◆ Data extracts

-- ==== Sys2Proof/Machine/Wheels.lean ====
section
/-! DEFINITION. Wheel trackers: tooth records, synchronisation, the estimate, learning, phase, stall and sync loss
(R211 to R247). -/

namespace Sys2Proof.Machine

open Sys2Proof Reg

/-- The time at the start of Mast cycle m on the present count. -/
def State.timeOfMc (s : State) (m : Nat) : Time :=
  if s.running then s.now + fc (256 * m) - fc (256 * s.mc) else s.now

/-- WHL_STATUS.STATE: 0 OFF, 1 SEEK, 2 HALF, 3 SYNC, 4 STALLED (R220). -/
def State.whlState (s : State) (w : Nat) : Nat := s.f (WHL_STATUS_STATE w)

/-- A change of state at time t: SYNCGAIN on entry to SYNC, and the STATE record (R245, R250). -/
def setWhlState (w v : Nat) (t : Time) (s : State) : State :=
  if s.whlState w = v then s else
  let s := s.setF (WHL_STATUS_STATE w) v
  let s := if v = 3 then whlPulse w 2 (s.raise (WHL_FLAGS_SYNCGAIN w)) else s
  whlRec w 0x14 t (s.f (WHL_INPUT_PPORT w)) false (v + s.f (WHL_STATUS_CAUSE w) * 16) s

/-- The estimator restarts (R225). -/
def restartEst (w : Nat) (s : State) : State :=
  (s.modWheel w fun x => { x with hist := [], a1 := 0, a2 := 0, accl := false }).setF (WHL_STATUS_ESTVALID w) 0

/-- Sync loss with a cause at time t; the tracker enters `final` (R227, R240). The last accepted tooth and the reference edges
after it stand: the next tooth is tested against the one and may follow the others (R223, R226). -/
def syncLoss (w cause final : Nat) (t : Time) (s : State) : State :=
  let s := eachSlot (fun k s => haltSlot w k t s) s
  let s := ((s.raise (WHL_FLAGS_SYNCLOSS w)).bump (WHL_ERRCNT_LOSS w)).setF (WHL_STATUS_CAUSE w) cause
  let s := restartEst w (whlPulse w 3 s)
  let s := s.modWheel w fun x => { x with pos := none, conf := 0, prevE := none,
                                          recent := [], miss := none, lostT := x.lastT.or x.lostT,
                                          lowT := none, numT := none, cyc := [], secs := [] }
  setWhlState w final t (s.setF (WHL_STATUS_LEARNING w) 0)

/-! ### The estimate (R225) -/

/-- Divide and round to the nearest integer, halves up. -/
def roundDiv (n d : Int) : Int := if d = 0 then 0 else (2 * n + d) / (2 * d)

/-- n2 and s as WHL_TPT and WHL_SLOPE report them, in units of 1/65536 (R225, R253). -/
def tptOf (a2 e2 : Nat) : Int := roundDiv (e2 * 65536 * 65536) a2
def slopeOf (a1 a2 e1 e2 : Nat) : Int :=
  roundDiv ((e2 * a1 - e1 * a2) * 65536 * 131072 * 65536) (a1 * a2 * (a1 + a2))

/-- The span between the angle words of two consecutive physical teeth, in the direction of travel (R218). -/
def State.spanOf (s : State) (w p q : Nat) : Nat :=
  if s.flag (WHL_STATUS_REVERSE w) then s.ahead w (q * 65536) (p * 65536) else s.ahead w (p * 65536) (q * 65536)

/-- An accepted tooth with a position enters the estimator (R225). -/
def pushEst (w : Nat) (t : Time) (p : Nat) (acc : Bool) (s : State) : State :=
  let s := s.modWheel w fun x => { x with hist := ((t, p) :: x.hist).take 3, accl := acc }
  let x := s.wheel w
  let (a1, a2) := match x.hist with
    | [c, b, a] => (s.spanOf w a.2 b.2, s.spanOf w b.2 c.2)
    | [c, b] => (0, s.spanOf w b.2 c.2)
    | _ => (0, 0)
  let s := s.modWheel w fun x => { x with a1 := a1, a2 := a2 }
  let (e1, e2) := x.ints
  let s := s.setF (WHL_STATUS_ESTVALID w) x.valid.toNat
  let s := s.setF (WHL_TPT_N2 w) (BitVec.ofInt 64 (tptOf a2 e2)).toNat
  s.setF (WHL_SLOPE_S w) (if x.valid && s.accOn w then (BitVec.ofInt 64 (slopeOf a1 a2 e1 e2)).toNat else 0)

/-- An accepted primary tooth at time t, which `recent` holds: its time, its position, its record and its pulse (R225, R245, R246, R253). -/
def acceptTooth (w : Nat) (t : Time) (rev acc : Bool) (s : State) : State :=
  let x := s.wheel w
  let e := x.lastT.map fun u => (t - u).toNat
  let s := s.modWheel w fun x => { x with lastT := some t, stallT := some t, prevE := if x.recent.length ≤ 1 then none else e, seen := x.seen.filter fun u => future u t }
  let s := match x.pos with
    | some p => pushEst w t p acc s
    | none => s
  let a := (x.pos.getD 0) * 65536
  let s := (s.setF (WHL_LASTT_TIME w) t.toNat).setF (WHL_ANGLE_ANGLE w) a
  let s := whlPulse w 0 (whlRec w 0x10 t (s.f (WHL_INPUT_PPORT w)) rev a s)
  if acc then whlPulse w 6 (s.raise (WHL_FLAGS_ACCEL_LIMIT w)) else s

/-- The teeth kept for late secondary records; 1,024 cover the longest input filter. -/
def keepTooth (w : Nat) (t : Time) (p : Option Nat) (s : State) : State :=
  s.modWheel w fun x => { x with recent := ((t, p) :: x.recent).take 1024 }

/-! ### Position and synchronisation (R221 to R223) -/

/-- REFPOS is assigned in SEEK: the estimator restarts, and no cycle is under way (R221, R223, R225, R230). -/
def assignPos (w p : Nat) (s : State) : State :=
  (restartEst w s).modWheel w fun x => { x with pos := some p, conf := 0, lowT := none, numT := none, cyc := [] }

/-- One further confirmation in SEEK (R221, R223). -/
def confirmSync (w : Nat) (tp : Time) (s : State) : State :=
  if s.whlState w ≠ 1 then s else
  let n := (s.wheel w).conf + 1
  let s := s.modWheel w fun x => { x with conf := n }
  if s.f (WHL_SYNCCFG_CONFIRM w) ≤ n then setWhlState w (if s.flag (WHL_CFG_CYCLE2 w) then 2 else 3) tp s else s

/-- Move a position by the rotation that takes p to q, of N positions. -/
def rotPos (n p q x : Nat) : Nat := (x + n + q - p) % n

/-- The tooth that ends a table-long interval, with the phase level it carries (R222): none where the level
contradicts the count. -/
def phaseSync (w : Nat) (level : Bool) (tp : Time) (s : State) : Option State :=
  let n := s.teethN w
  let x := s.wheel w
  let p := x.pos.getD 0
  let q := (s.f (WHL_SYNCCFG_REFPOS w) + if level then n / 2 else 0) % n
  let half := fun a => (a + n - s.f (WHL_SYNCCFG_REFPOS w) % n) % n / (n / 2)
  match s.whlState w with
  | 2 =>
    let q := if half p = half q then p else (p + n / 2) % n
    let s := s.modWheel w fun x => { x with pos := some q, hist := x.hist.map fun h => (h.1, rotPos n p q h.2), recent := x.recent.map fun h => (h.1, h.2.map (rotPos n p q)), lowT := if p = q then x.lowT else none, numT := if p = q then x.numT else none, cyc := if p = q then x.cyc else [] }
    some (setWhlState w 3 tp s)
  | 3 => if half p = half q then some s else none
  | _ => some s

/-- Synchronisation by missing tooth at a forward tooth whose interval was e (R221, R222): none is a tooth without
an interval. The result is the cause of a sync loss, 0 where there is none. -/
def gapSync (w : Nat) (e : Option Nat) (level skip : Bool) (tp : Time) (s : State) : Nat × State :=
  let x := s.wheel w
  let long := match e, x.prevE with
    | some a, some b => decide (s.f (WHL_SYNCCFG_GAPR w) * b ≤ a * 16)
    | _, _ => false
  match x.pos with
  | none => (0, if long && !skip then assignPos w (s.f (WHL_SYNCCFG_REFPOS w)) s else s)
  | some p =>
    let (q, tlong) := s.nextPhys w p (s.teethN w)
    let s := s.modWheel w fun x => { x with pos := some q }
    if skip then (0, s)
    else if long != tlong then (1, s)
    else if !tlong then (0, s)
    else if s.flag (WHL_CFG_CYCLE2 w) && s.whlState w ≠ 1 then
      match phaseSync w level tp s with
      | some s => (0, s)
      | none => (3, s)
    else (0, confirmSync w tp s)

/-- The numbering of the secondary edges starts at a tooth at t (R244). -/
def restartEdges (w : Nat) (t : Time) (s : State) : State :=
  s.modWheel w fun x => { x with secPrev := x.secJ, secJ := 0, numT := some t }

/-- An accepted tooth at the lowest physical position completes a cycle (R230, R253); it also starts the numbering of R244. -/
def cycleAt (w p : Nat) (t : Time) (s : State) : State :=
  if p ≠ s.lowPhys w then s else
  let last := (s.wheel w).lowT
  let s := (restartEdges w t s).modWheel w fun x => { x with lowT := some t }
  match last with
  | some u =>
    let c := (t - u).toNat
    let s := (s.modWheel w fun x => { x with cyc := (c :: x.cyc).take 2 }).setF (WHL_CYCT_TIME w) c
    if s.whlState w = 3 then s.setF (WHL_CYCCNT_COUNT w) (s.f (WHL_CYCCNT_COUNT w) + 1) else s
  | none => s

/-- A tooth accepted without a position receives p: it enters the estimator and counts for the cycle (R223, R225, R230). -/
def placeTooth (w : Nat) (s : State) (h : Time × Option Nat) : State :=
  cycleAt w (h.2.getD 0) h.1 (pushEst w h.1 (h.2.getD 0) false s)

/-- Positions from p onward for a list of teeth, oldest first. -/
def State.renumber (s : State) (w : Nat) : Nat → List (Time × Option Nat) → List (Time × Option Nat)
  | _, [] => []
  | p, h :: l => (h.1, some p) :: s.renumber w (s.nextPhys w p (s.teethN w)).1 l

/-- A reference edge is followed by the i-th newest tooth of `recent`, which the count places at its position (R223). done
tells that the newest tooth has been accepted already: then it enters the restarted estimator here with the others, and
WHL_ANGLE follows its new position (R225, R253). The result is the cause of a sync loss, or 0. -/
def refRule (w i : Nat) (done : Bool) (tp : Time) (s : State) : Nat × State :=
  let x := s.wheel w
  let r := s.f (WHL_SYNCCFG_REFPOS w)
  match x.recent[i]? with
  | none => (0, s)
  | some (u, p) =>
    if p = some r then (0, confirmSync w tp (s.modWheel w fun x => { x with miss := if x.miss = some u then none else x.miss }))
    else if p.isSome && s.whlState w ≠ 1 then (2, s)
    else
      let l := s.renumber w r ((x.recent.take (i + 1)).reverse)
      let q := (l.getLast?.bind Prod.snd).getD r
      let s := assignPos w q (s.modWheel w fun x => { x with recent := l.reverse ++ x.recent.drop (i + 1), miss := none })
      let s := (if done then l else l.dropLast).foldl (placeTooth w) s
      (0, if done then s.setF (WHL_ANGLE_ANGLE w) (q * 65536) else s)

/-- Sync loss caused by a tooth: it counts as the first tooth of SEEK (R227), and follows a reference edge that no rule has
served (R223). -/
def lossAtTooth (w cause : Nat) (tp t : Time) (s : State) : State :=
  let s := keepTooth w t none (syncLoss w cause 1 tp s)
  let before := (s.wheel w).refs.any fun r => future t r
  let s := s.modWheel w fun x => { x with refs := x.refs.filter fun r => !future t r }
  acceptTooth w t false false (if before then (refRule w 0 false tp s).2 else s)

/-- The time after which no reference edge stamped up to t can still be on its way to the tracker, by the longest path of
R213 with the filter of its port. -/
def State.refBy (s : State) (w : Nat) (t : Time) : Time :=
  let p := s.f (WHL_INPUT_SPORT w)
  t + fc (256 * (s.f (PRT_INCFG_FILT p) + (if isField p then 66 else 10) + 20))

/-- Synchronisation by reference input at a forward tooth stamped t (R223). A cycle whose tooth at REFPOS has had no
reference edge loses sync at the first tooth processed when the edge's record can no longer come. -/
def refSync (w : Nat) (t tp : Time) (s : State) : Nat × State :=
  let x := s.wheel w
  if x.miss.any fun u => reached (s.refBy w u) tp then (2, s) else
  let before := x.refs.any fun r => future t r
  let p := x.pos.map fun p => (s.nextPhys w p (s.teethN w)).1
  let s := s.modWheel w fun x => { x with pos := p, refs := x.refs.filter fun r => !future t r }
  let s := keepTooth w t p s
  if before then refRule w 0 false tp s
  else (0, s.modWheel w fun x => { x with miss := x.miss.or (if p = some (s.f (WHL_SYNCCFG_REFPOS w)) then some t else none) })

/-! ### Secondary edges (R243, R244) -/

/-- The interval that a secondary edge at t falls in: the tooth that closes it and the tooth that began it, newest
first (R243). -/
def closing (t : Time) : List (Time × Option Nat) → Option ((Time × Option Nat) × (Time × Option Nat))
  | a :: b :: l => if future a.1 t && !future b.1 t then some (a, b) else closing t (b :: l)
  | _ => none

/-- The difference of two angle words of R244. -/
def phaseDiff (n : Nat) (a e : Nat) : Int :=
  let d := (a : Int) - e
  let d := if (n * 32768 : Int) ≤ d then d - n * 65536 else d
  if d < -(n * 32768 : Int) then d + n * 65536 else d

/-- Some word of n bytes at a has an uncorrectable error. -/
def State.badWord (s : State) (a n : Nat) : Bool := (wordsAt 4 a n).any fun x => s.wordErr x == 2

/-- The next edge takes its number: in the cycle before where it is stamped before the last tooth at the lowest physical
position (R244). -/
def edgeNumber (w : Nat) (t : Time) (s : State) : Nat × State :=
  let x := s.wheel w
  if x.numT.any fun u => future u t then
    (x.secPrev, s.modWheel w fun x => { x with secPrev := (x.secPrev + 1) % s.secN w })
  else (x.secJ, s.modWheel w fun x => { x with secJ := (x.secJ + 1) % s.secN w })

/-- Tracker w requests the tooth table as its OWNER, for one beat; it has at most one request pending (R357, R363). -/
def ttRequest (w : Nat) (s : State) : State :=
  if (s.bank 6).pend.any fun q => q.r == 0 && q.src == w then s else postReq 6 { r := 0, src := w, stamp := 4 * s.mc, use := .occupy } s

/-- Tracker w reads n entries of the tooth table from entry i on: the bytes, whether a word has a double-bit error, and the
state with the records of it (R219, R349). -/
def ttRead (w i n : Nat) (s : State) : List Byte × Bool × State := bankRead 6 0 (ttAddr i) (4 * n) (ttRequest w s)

◆ Exercise goal
Could you repeat exactly the lines in the listing above from the one with "reference edge loses" down to the one with "if x.miss.any fun"? Include both of those lines.

◆ Exercise result
reference edge loses sync at the first tooth processed when the edge's record can no longer come. -/
def refSync (w : Nat) (t tp : Time) (s : State) : Nat × State :=
  let x := s.wheel w
  if x.miss.any fun u => reached (s.refBy w u) tp then (2, s) else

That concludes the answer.